Czym tak naprawdę jest ogień? Symbolem czego? Według niektórych osób jest symbolem ciepła, miłości, przyjaźni. Inni uważają go za symbol diabła, piekła i zła. Prawdą jest, że jest symbolem wieczności. Towarzyszy nam od zawsze i do końca świata towarzyszyć nam będzie, bo to on daje nam przetrwanie i tylko my wiemy jak nim władać, by wszystko miało swoje miejsce w naszym życiu. Bardzo chciałam zrozumieć tytuł książki, która trafiła w moje ręce. Na pierwszy rzut oka miałam pewne skojarzenia, ale niestety minęły się z tym co przeczytałam. Historia bohaterów jest zupełnie inna niż sobie wyobrażałam.

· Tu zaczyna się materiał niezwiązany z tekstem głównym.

theorem length_encodeU16Seq (vs : List Word) : (encodeU16Seq vs).length = 2 * vs.length := by
  induction vs with
  | nil => rfl
  | cons v vs ih =>
    simp [encodeU16Seq, u16ToBe, ih]
    omega

theorem exists_memRead_two {inp : List Byte} {off : Nat} (h : off + 2 ≤ inp.length) :
    ∃ hi lo, memRead inp off 2 = [hi, lo] :=
  List.length_eq_two.1 (by simp [memRead]; omega)

/-- Within its bound, every pass of the decoding loop finds its two bytes (R103). -/
theorem workDecodeWords_eq {inp : List Byte} {off : Nat} (n : Nat) (w : Work)
    (h : off + w.i + 2 * n ≤ inp.length) :
    workDecodeWords inp off n w =
      { w with res := w.res ++ decodeU16Seq inp (off + w.i) n, i := w.i + 2 * n } := by
  induction n generalizing w with
  | zero => simp [workDecodeWords, decodeU16Seq, memRead, decodePairs]
  | succ n ih =>
    obtain ⟨hi, lo, he⟩ := exists_memRead_two (inp := inp) (off := off + w.i) (by omega)
    have hw : workDecodeWord inp off w = { w with res := w.res ++ [beToU16 hi lo], i := w.i + 2 } := by
      simp [workDecodeWord, he]
    have hi2 : w.i + 2 + 2 * n = w.i + 2 * (n + 1) := by omega
    rw [workDecodeWords, hw, ih _ (by simp only; omega), decodeU16Seq_succ, he]
    simp [hi2, Nat.add_assoc]

theorem length_decodePairs_le (bs : List Byte) : 2 * (decodePairs bs).length ≤ bs.length := by
  induction bs using decodePairs.induct with
  | case1 hi lo rest ih =>
    simp [decodePairs]
    omega
  | case2 bs hn => simp [decodePairs]

theorem length_decodeU16Seq_le (inp : List Byte) (off n : Nat) : (decodeU16Seq inp off n).length ≤ n := by
  have hp := length_decodePairs_le (memRead inp off (2 * n))
  have hm : (memRead inp off (2 * n)).length ≤ 2 * n := List.length_take_le _ _
  rw [decodeU16Seq]
  omega

/-! ### Genuine payloads -/

/-- R114 (b), R130: a sealed body passes the verifier. -/
theorem verifyCrc_sealed (bs : List Byte) : verifyCrc (sealed bs) = some true := by
  have hr := receivedCrc_append bs (loByte (crc16 bs)) (hiByte (crc16 bs))
  have hb := body_append bs (loByte (crc16 bs)) (hiByte (crc16 bs))
  simp [verifyCrc, sealed, crcToLe, hr, hb, leToU16_crcToLe]

/-- R135: what the frame completion makes of a header with a request's function code is a request frame. -/
theorem payloadGenuine_frame_sealed {unit fc : Byte} {rest : List Byte} (hfc : fc = 0x03#8 ∨ fc = 0x10#8)
    (hlen : 4 ≤ rest.length) : PayloadGenuine (.frame (sealed (unit :: fc :: rest))) := by
  refine ⟨?_, verifyCrc_sealed _, ?_⟩
  · simp [sealed, crcToLe]
    omega
  · simpa [sealed] using hfc

/-! ### What each instruction answers -/

/-- An operation that, wherever it is started, completes with one genuine response. -/
def AnswersGenuinely (op : State → State) : Prop :=
  ∃ r, (∀ s, op s = complete s r) ∧ ResponseGenuine r

/-- R154, R155: whichever way the checks behind a length check go, the answer is genuine where the payload is. -/
theorem answersGenuinely_checks {received computed : Word} {actual unit : Byte} {p : Payload} (hp : PayloadGenuine p) :
    AnswersGenuinely fun s =>
      if received ≠ computed then complete s (.error (.checksumMismatch received computed))
      else if actual ≠ unit then complete s (.error (.unitMismatch actual unit))
      else complete s (.ok p) := by
  by_cases hc : received ≠ computed
  · exact ⟨_, fun s => if_pos hc, hc⟩
  · by_cases hu : actual ≠ unit
    · exact ⟨_, fun s => (if_neg hc).trans (if_pos hu), hu⟩
    · exact ⟨_, fun s => (if_neg hc).trans (if_neg hu), hp⟩

theorem readArm_answersGenuinely (inp : List Byte) (unit : Byte) :
    AnswersGenuinely fun s => readArm s inp unit := by
  match inp with
  | [] | [_] | [_, _] => exact ⟨_, fun s => readArm_short s _ unit (by simp), nofun, fun _ => by simp⟩
  | b₀ :: b₁ :: bc :: rest =>
    by_cases hlen : rest.length = bc.toNat + 2
    · obtain ⟨data, lo, hi, rfl⟩ := exists_body_append rest (by omega)
      have hdata : data.length = bc.toNat := by simpa using hlen
      have hbc : bc.toNat < 256 := bc.isLt
      have hvs := length_decodeU16Seq_le (b₀ :: b₁ :: bc :: data ++ [lo, hi]) 3 (bc.toNat / 2)
      obtain ⟨r, heq, hr⟩ := answersGenuinely_checks (p := .readResult _) (received := leToU16 lo hi)
        (computed := crc16 (b₀ :: b₁ :: bc :: data)) (actual := b₀) (unit := unit)
        (show _ ≤ 127 from hvs.trans (by omega))
      exact ⟨r, fun s => (readArm_append s b₀ b₁ bc data lo hi unit hdata).trans (heq s), hr⟩
    · have hne : some (bc.toNat + 5) ≠ some (rest.length + 3) := by simp; omega
      exact ⟨_, fun s => readArm_length s b₀ b₁ bc rest unit hlen, hne, nofun⟩

theorem writeArm_answersGenuinely (inp : List Byte) (unit : Byte) :
    AnswersGenuinely fun s => writeArm s inp unit := by
  by_cases hlen : inp.length = 8
  · match inp, hlen with
    | [b₀, b₁, sh, sl, qh, ql, lo, hi], _ =>
      obtain ⟨r, heq, hr⟩ := answersGenuinely_checks (p := .writeResult (beToU16 sh sl) (beToU16 qh ql))
        (received := leToU16 lo hi) (computed := crc16 [b₀, b₁, sh, sl, qh, ql]) (actual := b₀) (unit := unit) trivial
      exact ⟨r, fun s => (writeArm_append s b₀ b₁ sh sl qh ql lo hi unit).trans (heq s), hr⟩
  · have hne : some 8 ≠ some inp.length := by simpa using Ne.symm hlen
    exact ⟨_, fun s => writeArm_length s inp unit hlen, hne, nofun⟩

theorem buildWriteWith_answersGenuinely (unit : Byte) (start : Word) (values : List Word) :
    AnswersGenuinely fun s => buildWriteWith Config.pWriteMax (begin s) unit start values := by
  refine ⟨_, fun s => buildWriteWith_eq Config.pWriteMax s unit start values, ?_⟩
  cases hl : exceededLimit Config.pWriteMax values.length with
  | some limit => exact (exceededLimit_eq_some _ _ _).1 hl
  | none => exact payloadGenuine_frame_sealed (.inr rfl) (by simp [u16ToBe])

theorem exec_crc16 (inp : List Byte) (s : State) :
    exec (.crc16 inp) s = .next (complete s (.ok (.crc (crc16 inp)))) := by
  simp [exec, execCrc16, returnCrc]

/-- R123 for an input with a checksum field; without one it raises MalformedLength (`exec_verifyCrc_none`). -/
theorem exec_verifyCrc_some {inp : List Byte} {received : Word} (h : receivedCrc inp = some received) (s : State) :
    exec (.verifyCrc inp) s = .next (complete s (.ok (.matched (received == crc16 (body inp))))) := by
  simp [exec, execVerifyCrc, h, returnMatch]

theorem exec_verifyCrc_none {inp : List Byte} (h : receivedCrc inp = none) (s : State) :
    exec (.verifyCrc inp) s = .next (complete s (.error (.malformedLength inp.length none))) := by
  simp [exec, execVerifyCrc, h, raiseError]

theorem exec_rq03 (unit : Byte) (start qty : Word) (s : State) :
    exec (.rq03 unit start qty) s = .next (complete s (.ok (.frame (rq03Bytes unit start qty)))) := by
  simp only [exec, execRq03, sealFrame_eq, live_emit_begin_out, complete_emit, complete_begin, rq03Bytes]

/-- BUILD_READ builds the frame of the row RQ03 (R131, R61). -/
theorem exec_buildRead (unit : Byte) (start qty : Word) (s : State) :
    exec (.buildRead unit start qty) s = .next (complete s (.ok (.frame (rq03Bytes unit start qty)))) :=
  exec_rq03 unit start qty s

/-- R150, R151: without a function code there is no arm to select. -/
theorem exec_parseResponse_short {inp : List Byte} (h : inp.length < 2) (unit : Byte) (s : State) :
    exec (.parseResponse inp unit) s = .next (complete s (.error (.malformedLength inp.length none))) := by
  match inp, h with
  | [], _ => rfl
  | [_], _ => rfl

/-- R150, R67: the parser runs the response row its function code selects. -/
theorem exec_parseResponse_cons (addr fc unit : Byte) (rest : List Byte) (s : State) :
    exec (.parseResponse (addr :: fc :: rest) unit) s =
      if fc = 0x03#8 then exec (.rs03 (addr :: fc :: rest) unit) s
      else if fc = 0x10#8 then exec (.rs10 (addr :: fc :: rest) unit) s
      else exec (.rsUnsupported fc) s := rfl

/-- An instruction whose effect is an operation that answers genuinely. -/
theorem AnswersGenuinely.exec_answers {op : State → State} (h : AnswersGenuinely op) {i : Instr}
    (hi : ∀ s, exec i s = .next (op (begin s))) :
    ∃ r, (∀ s, exec i s = .next (complete s r)) ∧ ResponseGenuine r := by
  obtain ⟨r, heq, hr⟩ := h
  exact ⟨r, fun s => by rw [hi, heq, complete_begin], hr⟩

theorem exec_parseResponse_answers (inp : List Byte) (unit : Byte) :
    ∃ r, (∀ s, exec (.parseResponse inp unit) s = .next (complete s r)) ∧ ResponseGenuine r := by
  match inp with
  | [] | [_] => exact ⟨_, exec_parseResponse_short (by simp) unit, nofun, fun _ => by simp⟩
  | addr :: fc :: rest =>
    simp only [exec_parseResponse_cons]
    by_cases h3 : fc = 0x03#8
    · simp only [if_pos h3]
      exact (readArm_answersGenuinely (addr :: fc :: rest) unit).exec_answers fun _ => rfl
    · by_cases h16 : fc = 0x10#8
      · simp only [if_neg h3, if_pos h16]
        exact (writeArm_answersGenuinely (addr :: fc :: rest) unit).exec_answers fun _ => rfl
      · simp only [if_neg h3, if_neg h16]
        exact ⟨.error (.unsupportedFunctionCode fc), fun _ => rfl, h3, h16⟩
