-- ==== Sys2Proof/Machine/Step.lean ====
section
/-! DEFINITION. One step of the block: the host's turn, or the engine's (10_state.md R10, R20; log 9). -/

namespace Sys2Proof.Machine

/-- One step of DEC (40_decoder_loop.md R90): fetch, then execute. -/
def stepDecoder (s : State) : Answer :=
  match fetch s with
  | .instr i => exec i s
  | .ended t => .next t

/-- The block's own step: the engine selected while `STATE = BUSY`; otherwise it holds everything (60_exceptions.md R210). -/
def stepEngine (s : State) : Answer :=
  match s.run with
  | .busy =>
    match s.op with
    | .decompress => stepDecoder s
    | .compress => stepEncoder s
  | .idle => .next s
  | .done => .next s
  | .error => .next s

/-- One step: the head of the host's schedule says whether the host acts or is quiet; with nothing scheduled it is quiet. -/
def step (s : State) : Host.Outcome State Fault Refusal :=
  match s.host with
  | [] => stepEngine s
  | .quiet :: later => stepEngine { s with host := later }
  | .act o :: later => hostAct o { s with host := later }

/-- `s` with the instruction of a table word, every byte after the word 0, placed where the next step fetches: a DEC run in
progress (started if there is none), the instruction at `IP`, `IN_LEN` at its end, the host quiet (log 15). -/
def State.withFetchWord (s : State) (nbits w : Nat) : State := placeWord nbits w (readyToFetch s)

end Sys2Proof.Machine
end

Komisarz Fors Malin jest tutaj główną bohaterką. Targają nią różne emocje. Wpada ze skrajności w skrajność. Noce są dla niej koszmarne. Miewa dziwne sny, które niekiedy bardzo męczą ją psychicznie. W dzień jednak stawia czoła problemom i robi po prostu swoje.
Z biegiem czasu dostrzega wokół siebie coś dziwnego. Z większym dystansem podchodzi do swojej pracy. Jest bardziej ostrożna, ponieważ czuje niepokój o swoich najbliższych.
Pewnego dnia dostaje do rozwiązania dwie sprawy. Sprawy morderstw – dziewięciolatka i imigrantki. Kobieta szuka odpowiedzi i ma przeczucie, że obie sprawy mają coś wspólnego ze sobą. Początkowe analizy nie wskazują na to, ale potem to się zmienia. Ciało kobiety zostało znalezione w lesie, zaś chłopca zwłoki odnaleziono w kontenerze na śmieci.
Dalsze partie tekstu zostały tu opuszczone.